How to enable only TLS 1.2 & disable previous versions?


#1

Hello Team,

Due to security vulnerabilities, We need to enable only TLS 1.2 & need to disable TLS1.0 & 1.1 version.

Could you please help me to understand, how to check

  1. What are the current protocols are enabled ?
  2. How can we enable only TLS 1.2?

Let me know if my question is not clear. I can elaborate.


#2

@Motu

you can disable the protocols what ever you want by configuring ssl.conf or httpd.conf or vertualhost

once look at the below steps to disable ssl2 and ssl3 protocols

#vim /etc/httpd/conf.d/ssl.conf

 SSLProtocol all -SSLv2 -SSLv3          ##(it allows all protocols except ssl2 and ssl3)

Disabling it by configuring httpd.conf

#vim /etc/httpd/conf/httpd.conf


       ServerName labs.example.com
       DocumentRoot /var/www/xxxx
       SSLEngine on
       SSLCertificateFile /etc/httpd/ssl/xxxx.crt
       SSLCertificateKeyFile /etc/httpd/ssl/xxxx.key
       SSLCertificateChainFile /etc/httpd/ssl/xxxx.crt
       SSLProtocol All -SSLv2 -SSLv3
      
           Options FollowSymLinks
           AllowOverride None

After doing these changes restart the httpd service. By using below command you can check the disabled protocols.
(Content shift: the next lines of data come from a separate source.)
section
/-! SUPPORT. What a step makes of each channel, and the invariants of the device (spec/10_state.md R42): every step
keeps them, a saved list restores channels that keep them, and no event is armed before now. -/

namespace Sys2Proof.Machine

/-! ## One channel under an access -/

/-- What an access makes of one channel, its record before and after (R182). -/
inductive AccessEffect (now clk : Nat) (ch : Channel) : Channel → Prop
  | untouched : AccessEffect now clk ch ch
  | read (free : Byte) : AccessEffect now clk ch (readData now clk free ch).1
  | write {byte : Byte} {d : Drive} (h : writeData now clk byte ch = .ok d) : AccessEffect now clk ch d.ch
  | latch : AccessEffect now clk ch (latchCount now clk ch)
  | readBack (nc ns k : Bool) : AccessEffect now clk ch (readBack nc ns k now clk ch)
  | program (am : AccessMode) (m : Mode) (bcd : Bool) (free : Fin 65537) :
      AccessEffect now clk ch (program am m bcd free.val ch).ch

/-- An effect on channel `c` alone, seen from every channel. -/
theorem accessEffect_of_chan {c c' : ChanId} {x : Channel} {s t : State}
    (h : t.chan c' = if c' = c then x else s.chan c')
    (hx : AccessEffect s.now (s.params.clkPeriod c) (s.chan c) x) :
    AccessEffect s.now (s.params.clkPeriod c') (s.chan c') (t.chan c') := by
  rw [h]
  split
  · subst c'
    exact hx
  · exact .untouched

theorem exec_accessEffect {i : Instr} {s t : State} (h : exec i s = .next t) (c' : ChanId) :
    AccessEffect s.now (s.params.clkPeriod c') (s.chan c') (t.chan c') := by
  obtain ⟨c, hi⟩ | hi | ⟨c, d, hi⟩ | ⟨c, hi⟩ | ⟨c, am, m, bcd, hi⟩ | ⟨nc, ns, k2, k1, k0, hi⟩ | hi := exec_shape i s <;>
    rw [hi] at h
  · exact accessEffect_of_chan (busRead_chan h c') (.read _)
  · rw [execRdCtl_chan h]
    exact .untouched
  · obtain ⟨x, hx, hchan⟩ := busWrite_chan h
    exact accessEffect_of_chan (hchan c') (.write hx)
  · exact accessEffect_of_chan (busLatch_chan h c') .latch
  · exact accessEffect_of_chan (busProgram_chan h c') (.program _ _ _ _)
  · rw [execRdbk_chan h]
    exact .readBack _ _ _
  · rw [reservedWrite_chan h]
    exact .untouched

theorem AccessEffect.inv {now clk : Nat} {ch ch' : Channel} (h : AccessEffect now clk ch ch') (hinv : ch.Inv now clk) :
    ch'.Inv now clk := by
  cases h with
  | untouched => exact hinv
  | read free => exact inv_readData hinv free
  | write h => exact inv_writeData h hinv
  | latch => exact inv_latchCount hinv
  | readBack nc ns k => exact inv_readBack hinv nc ns k
  | program am m bcd free => exact inv_program am m bcd (Nat.le_of_lt_succ free.isLt) ch

/-! ## Events not before now -/

/-- The channel has no event armed before `now`. -/
def Channel.NotStale (now : Nat) (ch : Channel) : Prop := ∀ a ∈ ch.armedUntilTick, now ≤ a

theorem notStale_of_armed {now a : Nat} {ch : Channel} (ha : ch.armedUntilTick = some a) (hle : now ≤ a) :
    ch.NotStale now := by
  intro b hb
  rw [ha, Option.mem_some_iff] at hb
  omega

theorem notStale_of_disarmed {now : Nat} {ch : Channel} (ha : ch.armedUntilTick = none) : ch.NotStale now := by
  intro b hb
  simp [ha] at hb

section

variable {now clk : Nat} {ch : Channel}

theorem notStale_loadAndArm {d : Drive} (h : loadAndArm now clk ch = .ok d) : d.ch.NotStale now := by
  obtain ⟨-, hd⟩ := loadAndArm_ok h
  rw [hd]
  by_cases hpaused : ch.mode.levelGated = true ∧ ch.gate = false
  · exact notStale_of_disarmed (loadedChannel_disarmed hpaused.1 hpaused.2)
  · exact notStale_of_armed (loadedChannel_armed fun hl => by simpa [hl] using hpaused) (Nat.le_add_right _ _)

theorem notStale_countWritten {d : Drive} {raw : BitVec 16} (h : countWritten now clk raw ch = .ok d)
    (hs : ch.NotStale now) : d.ch.NotStale now := by
  by_cases hm : ch.mode = .m1 ∨ ch.mode = .m5
  · rw [countWritten_waits hm] at h
    injection h with h
    subst h
    dsimp only
    split <;> exact hs
  · rw [countWritten_loads hm] at h
    exact notStale_loadAndArm h

theorem notStale_writeData {d : Drive} {byte : Byte} (h : writeData now clk byte ch = .ok d) (hs : ch.NotStale now) :
    d.ch.NotStale now := by
  unfold writeData at h
  split at h
  · injection h with h
    subst h
    exact hs
  · split at h
    · exact notStale_countWritten h hs
    · exact notStale_countWritten h hs
    · injection h with h
      subst h
      exact hs
    · exact notStale_countWritten h hs

theorem AccessEffect.notStale {ch' : Channel} (h : AccessEffect now clk ch ch') (hs : ch.NotStale now) :
    ch'.NotStale now := by
  cases h with
  | untouched => exact hs
  | read free =>
    obtain ⟨_, _, _, h⟩ := readData_frame now clk free ch
    rw [h]
    exact hs
  | write h => exact notStale_writeData h hs
  | latch =>
    obtain ⟨_, _, h⟩ := latchCount_frame now clk ch
    rw [h]
    exact hs
  | readBack nc ns k =>
    obtain ⟨_, _, _, _, h⟩ := readBack_frame nc ns k now clk ch
    rw [h]
    exact hs
  | program am m bcd free => exact notStale_of_disarmed rfl

theorem notStale_expiry {a : Nat} {d : Drive} (h : expiry a clk ch = .ok d) : d.ch.NotStale a := by
  obtain ⟨-, -, hd⟩ | ⟨-, hd⟩ | ⟨-, hd⟩ := expiry_cases h <;> rw [hd]
  · exact notStale_of_disarmed rfl
  · exact notStale_of_armed rfl (Nat.le_add_right _ _)
  · exact notStale_of_armed rfl (Nat.le_add_right _ _)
 openssl s_client -connect labs.example.com:443 -ssl3

which should produce something like

CONNECTED(00000003)
140214333110088:error:14094410:SSL routines:SSL3_READ_BYTES:sslv3 alert handshake failure:s3_pkt.c:1259:SSL alert number 40
140214333110088:error:1409E0E5:SSL routines:SSL3_WRITE_BYTES:ssl handshake failure:s3_pkt.c:598:

you could see that handshake failure from the above output which means ssl3 is disabled on that particular host.


#3

Hey Raghu,

Thanks for the information. But on my server I don’t see ssl.conf & http.conf files. under etc I don’t see httpd folder also.

Can you please suggest what can I do now?

Can i create one? if i create will it be any impact to other applications running on this server.


#4

On which you configured your web host, is it apache tomcat or what…?

If it is apache tomcat then you have to go to your tomcat installation directory and configure conf/server.xml.